■ Goal of the exercise
Below are the entries. Transcribe exactly the lines from the one with "if ¬ bit (stagH" through the one with "else ran pc (setGReg", ends included, and leave out all others.

■ The data

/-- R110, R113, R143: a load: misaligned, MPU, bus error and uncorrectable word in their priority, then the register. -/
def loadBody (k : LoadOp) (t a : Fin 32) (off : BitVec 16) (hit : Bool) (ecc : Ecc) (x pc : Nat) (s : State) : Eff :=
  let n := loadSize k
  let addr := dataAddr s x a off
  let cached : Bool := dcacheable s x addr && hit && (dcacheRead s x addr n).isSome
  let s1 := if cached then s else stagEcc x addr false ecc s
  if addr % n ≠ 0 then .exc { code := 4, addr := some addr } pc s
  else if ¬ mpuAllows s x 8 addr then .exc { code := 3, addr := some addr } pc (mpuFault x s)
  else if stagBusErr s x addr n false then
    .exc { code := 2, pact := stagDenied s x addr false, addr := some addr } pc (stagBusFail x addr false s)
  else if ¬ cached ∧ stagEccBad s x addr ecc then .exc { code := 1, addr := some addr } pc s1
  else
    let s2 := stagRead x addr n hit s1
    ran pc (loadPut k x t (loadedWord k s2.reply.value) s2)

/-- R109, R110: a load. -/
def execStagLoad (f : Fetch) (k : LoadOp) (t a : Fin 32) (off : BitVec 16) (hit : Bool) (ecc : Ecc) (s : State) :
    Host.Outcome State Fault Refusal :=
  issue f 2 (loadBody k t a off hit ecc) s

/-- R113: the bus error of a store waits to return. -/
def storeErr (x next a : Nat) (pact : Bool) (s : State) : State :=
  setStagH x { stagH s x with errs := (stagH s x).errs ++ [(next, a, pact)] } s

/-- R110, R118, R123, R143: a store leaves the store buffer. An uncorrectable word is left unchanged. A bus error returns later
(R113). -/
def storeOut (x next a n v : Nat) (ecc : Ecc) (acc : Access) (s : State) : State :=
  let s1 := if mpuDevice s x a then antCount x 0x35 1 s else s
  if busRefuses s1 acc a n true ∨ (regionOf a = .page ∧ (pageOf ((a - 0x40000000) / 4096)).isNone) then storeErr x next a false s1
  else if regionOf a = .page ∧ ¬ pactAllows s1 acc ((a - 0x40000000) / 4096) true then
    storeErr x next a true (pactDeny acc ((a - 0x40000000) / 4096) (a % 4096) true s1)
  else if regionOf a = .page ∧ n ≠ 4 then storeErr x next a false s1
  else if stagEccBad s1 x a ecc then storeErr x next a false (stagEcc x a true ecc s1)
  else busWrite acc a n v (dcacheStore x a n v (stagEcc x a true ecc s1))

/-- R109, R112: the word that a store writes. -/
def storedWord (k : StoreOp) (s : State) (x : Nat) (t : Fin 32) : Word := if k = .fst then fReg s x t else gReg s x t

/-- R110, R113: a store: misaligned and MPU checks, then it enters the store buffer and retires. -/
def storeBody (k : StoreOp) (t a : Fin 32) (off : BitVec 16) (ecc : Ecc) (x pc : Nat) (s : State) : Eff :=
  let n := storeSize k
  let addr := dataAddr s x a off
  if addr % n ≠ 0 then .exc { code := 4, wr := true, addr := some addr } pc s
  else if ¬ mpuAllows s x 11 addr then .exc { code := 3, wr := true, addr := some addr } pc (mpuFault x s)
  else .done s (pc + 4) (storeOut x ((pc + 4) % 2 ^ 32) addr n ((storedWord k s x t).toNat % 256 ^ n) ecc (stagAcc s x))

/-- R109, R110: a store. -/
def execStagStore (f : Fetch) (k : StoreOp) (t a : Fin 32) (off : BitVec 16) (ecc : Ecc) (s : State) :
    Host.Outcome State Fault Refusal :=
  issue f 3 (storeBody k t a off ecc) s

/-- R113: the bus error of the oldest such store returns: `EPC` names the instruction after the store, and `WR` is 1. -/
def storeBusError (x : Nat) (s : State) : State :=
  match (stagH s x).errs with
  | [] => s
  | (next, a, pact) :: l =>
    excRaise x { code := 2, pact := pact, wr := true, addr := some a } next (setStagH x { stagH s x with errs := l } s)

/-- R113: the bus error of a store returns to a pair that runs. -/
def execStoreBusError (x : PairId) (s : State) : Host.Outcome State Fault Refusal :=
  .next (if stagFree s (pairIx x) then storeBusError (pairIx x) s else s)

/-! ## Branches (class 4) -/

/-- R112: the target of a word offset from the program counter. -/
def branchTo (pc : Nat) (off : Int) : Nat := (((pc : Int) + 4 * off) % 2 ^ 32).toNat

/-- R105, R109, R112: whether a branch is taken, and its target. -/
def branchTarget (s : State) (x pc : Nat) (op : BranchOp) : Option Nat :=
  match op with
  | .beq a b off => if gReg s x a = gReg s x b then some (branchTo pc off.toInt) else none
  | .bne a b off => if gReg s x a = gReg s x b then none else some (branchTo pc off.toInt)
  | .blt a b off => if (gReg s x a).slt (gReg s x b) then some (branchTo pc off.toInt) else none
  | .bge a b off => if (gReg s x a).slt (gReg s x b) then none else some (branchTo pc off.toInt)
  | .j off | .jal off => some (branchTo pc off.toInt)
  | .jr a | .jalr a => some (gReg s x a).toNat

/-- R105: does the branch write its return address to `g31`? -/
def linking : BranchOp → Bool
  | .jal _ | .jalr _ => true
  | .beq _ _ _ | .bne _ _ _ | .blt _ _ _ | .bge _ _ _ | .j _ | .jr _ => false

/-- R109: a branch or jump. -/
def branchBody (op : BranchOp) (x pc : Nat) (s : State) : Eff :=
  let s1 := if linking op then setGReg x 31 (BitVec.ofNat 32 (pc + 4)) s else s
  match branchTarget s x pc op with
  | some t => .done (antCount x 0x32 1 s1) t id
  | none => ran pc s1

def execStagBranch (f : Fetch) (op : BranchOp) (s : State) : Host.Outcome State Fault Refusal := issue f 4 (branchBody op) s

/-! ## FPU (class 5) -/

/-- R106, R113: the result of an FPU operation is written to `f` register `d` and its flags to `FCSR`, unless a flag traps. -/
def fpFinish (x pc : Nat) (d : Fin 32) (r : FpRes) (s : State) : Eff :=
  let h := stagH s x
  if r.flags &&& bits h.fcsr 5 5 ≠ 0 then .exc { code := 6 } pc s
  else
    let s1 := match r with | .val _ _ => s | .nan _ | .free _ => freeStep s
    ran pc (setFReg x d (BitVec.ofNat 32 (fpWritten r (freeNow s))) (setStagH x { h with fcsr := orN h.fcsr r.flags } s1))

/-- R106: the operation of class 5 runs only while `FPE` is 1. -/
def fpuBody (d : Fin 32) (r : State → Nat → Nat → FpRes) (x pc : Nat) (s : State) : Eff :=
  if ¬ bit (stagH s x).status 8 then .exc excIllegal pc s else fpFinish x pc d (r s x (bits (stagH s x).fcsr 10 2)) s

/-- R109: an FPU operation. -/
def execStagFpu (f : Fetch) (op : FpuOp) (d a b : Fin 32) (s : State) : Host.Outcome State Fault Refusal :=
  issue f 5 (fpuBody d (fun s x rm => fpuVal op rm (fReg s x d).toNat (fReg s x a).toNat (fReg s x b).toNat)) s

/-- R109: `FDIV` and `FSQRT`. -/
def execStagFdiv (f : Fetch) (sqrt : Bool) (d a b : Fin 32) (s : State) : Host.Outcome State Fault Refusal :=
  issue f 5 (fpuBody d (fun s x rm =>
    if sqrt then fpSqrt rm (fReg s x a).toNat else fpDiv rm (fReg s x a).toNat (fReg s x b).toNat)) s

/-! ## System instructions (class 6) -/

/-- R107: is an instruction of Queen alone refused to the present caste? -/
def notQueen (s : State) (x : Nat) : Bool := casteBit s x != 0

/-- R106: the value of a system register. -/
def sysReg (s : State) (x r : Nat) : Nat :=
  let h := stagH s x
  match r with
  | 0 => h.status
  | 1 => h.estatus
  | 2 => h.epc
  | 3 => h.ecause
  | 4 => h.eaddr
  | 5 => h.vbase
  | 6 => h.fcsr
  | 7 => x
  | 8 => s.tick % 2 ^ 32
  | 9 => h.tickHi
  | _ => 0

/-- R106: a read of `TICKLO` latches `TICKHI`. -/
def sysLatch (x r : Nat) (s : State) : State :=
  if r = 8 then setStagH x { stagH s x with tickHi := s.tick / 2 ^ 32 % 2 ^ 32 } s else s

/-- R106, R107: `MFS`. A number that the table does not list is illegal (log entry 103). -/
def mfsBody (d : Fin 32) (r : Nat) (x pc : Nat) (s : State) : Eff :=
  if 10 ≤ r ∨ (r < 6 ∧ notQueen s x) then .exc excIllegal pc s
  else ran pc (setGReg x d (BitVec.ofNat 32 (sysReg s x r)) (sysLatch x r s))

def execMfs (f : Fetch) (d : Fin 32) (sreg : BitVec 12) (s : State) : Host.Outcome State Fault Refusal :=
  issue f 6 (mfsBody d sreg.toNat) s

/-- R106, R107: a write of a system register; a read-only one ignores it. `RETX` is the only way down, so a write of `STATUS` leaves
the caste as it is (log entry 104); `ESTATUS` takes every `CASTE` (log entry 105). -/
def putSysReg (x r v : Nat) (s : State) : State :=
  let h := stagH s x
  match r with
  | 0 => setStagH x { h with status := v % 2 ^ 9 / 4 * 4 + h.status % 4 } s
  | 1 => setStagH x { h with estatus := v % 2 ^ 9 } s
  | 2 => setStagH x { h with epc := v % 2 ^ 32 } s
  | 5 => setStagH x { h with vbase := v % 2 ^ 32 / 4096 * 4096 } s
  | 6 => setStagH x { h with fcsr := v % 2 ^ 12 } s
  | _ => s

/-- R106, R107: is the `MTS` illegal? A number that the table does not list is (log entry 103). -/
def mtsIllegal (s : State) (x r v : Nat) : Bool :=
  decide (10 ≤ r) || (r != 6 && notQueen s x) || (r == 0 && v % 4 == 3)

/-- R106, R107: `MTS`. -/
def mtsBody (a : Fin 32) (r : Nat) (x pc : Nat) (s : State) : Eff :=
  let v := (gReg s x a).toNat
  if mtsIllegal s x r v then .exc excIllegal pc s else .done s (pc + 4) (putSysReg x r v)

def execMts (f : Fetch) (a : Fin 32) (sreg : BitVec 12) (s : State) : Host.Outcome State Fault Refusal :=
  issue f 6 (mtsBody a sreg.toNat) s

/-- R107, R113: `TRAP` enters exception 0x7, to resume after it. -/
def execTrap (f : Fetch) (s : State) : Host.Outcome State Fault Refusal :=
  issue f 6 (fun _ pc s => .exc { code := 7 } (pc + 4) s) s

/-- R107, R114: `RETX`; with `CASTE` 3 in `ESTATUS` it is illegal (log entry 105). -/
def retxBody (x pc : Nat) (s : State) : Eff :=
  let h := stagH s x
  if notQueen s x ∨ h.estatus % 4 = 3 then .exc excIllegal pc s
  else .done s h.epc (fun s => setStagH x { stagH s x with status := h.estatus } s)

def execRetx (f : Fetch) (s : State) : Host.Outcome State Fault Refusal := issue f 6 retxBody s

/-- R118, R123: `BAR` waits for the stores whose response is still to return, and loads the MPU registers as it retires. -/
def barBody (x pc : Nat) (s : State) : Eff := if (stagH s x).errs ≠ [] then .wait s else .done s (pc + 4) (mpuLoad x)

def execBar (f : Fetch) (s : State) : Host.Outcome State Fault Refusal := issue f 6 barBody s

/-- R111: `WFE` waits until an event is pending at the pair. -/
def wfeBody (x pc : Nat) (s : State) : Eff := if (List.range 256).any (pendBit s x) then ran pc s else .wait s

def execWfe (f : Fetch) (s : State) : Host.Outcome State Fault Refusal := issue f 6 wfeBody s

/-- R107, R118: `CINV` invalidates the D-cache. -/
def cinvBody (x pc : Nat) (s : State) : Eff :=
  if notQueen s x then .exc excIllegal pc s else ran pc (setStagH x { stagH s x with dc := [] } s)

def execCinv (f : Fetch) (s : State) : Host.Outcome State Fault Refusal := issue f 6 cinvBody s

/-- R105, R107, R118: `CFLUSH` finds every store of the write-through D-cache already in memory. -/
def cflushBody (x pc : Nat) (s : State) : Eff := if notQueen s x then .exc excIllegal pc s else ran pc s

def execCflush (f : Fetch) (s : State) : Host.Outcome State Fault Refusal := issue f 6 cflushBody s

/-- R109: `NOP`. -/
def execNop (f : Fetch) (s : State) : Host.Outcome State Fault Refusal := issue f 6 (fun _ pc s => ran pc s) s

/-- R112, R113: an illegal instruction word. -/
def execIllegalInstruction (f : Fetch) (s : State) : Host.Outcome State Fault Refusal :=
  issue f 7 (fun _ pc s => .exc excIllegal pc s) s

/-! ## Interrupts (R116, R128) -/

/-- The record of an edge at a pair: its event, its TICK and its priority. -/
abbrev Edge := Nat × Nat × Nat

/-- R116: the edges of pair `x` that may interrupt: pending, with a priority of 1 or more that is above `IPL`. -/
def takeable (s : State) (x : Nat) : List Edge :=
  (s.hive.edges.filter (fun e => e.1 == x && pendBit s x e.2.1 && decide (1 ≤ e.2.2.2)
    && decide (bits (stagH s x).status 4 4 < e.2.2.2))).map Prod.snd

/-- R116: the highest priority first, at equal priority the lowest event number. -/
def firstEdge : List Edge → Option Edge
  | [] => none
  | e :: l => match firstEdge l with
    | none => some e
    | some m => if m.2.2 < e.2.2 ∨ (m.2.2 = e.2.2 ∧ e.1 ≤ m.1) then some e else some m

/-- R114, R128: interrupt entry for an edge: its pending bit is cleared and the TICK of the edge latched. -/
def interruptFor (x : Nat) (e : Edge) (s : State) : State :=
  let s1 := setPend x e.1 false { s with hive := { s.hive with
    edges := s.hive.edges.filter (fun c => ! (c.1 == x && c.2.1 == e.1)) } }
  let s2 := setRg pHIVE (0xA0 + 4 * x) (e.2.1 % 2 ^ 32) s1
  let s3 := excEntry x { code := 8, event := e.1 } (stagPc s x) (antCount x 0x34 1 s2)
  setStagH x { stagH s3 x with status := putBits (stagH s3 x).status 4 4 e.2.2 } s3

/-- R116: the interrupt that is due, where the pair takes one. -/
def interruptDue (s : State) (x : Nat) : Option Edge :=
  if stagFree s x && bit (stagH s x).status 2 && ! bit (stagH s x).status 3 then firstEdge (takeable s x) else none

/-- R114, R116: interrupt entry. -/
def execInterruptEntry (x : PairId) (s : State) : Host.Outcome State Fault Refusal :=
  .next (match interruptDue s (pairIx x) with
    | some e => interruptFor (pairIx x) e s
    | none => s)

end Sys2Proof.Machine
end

--

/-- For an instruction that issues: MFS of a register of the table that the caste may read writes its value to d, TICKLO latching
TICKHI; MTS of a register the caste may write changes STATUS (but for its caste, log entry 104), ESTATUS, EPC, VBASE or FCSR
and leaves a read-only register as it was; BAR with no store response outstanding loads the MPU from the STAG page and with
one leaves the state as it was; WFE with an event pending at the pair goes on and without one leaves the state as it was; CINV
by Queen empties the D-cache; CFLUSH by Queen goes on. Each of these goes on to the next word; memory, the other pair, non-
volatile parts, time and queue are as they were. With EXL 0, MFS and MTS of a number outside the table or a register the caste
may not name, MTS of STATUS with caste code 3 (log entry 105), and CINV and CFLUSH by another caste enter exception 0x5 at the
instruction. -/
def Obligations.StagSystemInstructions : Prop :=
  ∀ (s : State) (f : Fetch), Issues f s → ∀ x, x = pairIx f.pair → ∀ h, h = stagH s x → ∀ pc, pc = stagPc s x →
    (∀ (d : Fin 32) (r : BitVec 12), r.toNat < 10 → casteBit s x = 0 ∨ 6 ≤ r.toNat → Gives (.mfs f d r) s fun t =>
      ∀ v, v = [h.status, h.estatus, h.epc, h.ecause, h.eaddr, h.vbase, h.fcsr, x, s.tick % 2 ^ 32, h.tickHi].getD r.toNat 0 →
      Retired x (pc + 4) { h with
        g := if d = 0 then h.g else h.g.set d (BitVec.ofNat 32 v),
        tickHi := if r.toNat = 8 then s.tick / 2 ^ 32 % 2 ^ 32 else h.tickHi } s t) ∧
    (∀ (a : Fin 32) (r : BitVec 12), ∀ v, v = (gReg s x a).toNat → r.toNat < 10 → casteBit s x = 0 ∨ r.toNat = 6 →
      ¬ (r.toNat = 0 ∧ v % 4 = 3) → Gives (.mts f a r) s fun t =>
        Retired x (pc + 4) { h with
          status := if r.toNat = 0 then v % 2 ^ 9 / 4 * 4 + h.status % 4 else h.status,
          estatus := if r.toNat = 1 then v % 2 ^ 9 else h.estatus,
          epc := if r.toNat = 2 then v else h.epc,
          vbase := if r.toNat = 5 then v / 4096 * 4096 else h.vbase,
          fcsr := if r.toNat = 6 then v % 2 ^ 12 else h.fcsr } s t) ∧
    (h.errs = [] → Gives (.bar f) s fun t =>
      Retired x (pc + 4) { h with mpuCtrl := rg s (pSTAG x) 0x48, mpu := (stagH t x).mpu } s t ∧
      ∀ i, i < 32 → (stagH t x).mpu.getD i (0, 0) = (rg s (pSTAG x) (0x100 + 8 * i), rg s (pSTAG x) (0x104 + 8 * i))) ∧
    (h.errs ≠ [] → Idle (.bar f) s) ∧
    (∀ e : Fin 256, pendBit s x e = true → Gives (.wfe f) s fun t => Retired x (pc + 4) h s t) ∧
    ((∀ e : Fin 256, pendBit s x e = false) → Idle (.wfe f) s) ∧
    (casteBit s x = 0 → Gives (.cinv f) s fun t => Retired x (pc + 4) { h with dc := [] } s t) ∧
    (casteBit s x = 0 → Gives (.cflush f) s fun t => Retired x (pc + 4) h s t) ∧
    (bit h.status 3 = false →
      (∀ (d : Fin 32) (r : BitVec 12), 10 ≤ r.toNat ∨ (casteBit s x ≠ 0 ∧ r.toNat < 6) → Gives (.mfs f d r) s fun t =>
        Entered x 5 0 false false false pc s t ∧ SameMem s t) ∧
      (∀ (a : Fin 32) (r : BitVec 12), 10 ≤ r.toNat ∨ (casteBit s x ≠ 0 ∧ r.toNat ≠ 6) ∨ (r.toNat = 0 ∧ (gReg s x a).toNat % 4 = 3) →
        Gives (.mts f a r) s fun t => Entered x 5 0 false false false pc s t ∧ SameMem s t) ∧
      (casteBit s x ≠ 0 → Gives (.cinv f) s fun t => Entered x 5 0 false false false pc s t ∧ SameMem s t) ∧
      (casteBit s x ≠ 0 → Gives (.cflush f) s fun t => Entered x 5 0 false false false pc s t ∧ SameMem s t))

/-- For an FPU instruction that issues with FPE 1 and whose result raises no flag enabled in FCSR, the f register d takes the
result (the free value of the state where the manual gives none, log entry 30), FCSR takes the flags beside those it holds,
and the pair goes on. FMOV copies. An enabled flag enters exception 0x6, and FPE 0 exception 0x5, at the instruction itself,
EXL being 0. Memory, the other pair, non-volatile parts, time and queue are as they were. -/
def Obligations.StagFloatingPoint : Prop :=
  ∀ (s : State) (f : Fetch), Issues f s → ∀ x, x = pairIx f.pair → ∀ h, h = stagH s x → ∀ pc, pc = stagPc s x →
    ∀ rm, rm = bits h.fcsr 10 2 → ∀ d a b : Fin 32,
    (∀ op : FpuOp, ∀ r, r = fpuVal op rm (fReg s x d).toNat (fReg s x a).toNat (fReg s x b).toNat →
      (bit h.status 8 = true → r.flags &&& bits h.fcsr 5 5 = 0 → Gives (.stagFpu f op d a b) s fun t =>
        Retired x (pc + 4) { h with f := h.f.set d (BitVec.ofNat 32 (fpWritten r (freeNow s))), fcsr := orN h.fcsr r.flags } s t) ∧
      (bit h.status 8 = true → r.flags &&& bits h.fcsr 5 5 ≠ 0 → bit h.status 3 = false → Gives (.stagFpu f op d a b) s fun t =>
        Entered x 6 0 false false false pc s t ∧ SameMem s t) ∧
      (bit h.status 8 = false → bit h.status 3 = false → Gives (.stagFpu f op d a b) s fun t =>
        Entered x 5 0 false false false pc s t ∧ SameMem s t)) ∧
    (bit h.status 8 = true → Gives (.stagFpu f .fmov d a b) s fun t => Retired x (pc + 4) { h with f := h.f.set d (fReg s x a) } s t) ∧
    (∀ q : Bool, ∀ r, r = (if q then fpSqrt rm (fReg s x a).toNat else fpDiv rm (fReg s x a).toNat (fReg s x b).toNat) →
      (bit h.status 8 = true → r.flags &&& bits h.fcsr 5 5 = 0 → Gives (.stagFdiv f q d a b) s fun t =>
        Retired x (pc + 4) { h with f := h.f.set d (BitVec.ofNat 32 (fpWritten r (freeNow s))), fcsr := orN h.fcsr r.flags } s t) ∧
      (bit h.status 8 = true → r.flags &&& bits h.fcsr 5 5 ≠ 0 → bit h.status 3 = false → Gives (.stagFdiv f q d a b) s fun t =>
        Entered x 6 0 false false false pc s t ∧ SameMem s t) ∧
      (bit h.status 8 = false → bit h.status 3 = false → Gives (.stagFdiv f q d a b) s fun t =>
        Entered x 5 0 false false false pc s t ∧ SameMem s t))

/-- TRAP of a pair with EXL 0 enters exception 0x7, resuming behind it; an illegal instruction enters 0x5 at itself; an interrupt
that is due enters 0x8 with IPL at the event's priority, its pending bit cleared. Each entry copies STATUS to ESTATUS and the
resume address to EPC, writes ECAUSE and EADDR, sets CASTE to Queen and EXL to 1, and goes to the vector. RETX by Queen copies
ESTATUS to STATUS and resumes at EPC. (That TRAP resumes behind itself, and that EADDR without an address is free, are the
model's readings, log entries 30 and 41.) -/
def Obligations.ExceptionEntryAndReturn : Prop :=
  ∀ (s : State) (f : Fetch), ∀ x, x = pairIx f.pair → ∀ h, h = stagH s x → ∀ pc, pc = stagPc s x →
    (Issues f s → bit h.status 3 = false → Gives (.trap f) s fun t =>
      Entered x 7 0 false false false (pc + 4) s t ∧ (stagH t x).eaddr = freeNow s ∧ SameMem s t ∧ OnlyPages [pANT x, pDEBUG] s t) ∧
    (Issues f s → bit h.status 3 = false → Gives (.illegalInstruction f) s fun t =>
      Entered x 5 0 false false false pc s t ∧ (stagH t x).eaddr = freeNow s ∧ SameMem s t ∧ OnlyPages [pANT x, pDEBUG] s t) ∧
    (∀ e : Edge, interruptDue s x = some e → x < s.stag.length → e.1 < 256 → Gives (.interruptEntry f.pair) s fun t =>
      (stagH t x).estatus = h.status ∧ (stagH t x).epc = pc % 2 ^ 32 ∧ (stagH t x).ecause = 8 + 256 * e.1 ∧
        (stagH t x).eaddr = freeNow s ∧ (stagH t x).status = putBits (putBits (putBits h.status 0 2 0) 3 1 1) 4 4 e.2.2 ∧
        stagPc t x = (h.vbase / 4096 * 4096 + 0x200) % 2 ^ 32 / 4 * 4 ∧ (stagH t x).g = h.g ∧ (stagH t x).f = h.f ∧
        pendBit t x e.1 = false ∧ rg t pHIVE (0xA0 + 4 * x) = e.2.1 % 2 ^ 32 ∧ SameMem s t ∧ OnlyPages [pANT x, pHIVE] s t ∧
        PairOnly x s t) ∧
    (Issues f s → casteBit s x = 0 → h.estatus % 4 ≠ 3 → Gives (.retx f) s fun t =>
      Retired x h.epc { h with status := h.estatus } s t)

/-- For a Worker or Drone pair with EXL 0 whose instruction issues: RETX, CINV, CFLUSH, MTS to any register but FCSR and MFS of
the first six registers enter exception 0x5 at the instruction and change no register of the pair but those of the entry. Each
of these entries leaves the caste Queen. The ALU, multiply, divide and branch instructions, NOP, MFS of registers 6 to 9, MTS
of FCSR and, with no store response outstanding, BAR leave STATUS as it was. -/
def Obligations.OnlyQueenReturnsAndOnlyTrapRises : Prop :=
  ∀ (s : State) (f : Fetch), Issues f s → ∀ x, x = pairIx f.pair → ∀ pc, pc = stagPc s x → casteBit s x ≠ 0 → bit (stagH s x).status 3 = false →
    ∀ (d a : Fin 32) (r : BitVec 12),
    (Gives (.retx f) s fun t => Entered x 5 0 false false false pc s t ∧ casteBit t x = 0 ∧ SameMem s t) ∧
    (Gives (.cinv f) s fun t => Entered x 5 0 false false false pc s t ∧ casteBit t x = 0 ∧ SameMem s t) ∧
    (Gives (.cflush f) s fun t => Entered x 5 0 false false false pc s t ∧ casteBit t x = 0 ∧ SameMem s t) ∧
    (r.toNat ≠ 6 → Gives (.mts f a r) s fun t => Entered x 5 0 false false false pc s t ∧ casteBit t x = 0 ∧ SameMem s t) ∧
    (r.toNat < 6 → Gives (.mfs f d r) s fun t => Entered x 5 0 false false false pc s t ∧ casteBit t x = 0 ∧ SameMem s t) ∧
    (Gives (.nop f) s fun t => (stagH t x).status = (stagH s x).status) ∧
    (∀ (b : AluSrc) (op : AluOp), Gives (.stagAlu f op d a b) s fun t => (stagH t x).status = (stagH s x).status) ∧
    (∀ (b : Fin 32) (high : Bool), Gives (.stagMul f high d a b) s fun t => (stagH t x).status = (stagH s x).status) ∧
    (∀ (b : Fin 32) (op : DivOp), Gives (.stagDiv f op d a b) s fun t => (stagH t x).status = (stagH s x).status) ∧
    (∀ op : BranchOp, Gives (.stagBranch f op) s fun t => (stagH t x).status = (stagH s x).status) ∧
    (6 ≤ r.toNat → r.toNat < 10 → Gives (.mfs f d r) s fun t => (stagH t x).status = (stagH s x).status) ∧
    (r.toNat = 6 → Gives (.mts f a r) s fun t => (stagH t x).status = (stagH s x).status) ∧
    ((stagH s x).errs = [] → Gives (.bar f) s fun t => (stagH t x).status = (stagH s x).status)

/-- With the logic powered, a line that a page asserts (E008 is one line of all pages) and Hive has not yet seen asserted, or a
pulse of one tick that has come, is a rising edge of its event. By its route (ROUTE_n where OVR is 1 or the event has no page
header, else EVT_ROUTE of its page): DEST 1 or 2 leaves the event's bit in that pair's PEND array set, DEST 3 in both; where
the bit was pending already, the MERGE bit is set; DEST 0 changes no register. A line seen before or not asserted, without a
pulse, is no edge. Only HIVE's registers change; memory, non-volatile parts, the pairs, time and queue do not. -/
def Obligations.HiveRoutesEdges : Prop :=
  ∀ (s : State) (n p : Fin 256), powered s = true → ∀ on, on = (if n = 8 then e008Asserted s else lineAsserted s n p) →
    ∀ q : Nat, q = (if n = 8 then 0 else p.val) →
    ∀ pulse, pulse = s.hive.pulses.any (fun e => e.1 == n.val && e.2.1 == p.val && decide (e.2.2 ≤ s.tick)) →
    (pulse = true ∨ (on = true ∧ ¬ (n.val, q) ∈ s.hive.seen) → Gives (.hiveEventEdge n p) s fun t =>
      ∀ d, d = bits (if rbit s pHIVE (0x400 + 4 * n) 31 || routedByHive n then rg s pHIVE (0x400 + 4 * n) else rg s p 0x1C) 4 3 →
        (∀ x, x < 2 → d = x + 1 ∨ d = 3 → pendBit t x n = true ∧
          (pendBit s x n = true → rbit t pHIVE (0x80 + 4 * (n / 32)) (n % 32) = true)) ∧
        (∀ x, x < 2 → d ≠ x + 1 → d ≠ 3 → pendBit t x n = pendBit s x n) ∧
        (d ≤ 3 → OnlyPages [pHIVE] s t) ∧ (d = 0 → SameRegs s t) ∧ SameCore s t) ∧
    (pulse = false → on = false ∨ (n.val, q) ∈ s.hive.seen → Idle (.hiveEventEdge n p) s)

■ Solution below
  if ¬ bit (stagH s x).status 8 then .exc excIllegal pc s else fpFinish x pc d (r s x (bits (stagH s x).fcsr 10 2)) s

/-- R109: an FPU operation. -/
def execStagFpu (f : Fetch) (op : FpuOp) (d a b : Fin 32) (s : State) : Host.Outcome State Fault Refusal :=
  issue f 5 (fpuBody d (fun s x rm => fpuVal op rm (fReg s x d).toNat (fReg s x a).toNat (fReg s x b).toNat)) s

/-- R109: `FDIV` and `FSQRT`. -/
def execStagFdiv (f : Fetch) (sqrt : Bool) (d a b : Fin 32) (s : State) : Host.Outcome State Fault Refusal :=
  issue f 5 (fpuBody d (fun s x rm =>
    if sqrt then fpSqrt rm (fReg s x a).toNat else fpDiv rm (fReg s x a).toNat (fReg s x b).toNat)) s

/-! ## System instructions (class 6) -/

/-- R107: is an instruction of Queen alone refused to the present caste? -/
def notQueen (s : State) (x : Nat) : Bool := casteBit s x != 0

/-- R106: the value of a system register. -/
def sysReg (s : State) (x r : Nat) : Nat :=
  let h := stagH s x
  match r with
  | 0 => h.status
  | 1 => h.estatus
  | 2 => h.epc
  | 3 => h.ecause
  | 4 => h.eaddr
  | 5 => h.vbase
  | 6 => h.fcsr
  | 7 => x
  | 8 => s.tick % 2 ^ 32
  | 9 => h.tickHi
  | _ => 0

/-- R106: a read of `TICKLO` latches `TICKHI`. -/
def sysLatch (x r : Nat) (s : State) : State :=
  if r = 8 then setStagH x { stagH s x with tickHi := s.tick / 2 ^ 32 % 2 ^ 32 } s else s

/-- R106, R107: `MFS`. A number that the table does not list is illegal (log entry 103). -/
def mfsBody (d : Fin 32) (r : Nat) (x pc : Nat) (s : State) : Eff :=
  if 10 ≤ r ∨ (r < 6 ∧ notQueen s x) then .exc excIllegal pc s
  else ran pc (setGReg x d (BitVec.ofNat 32 (sysReg s x r)) (sysLatch x r s))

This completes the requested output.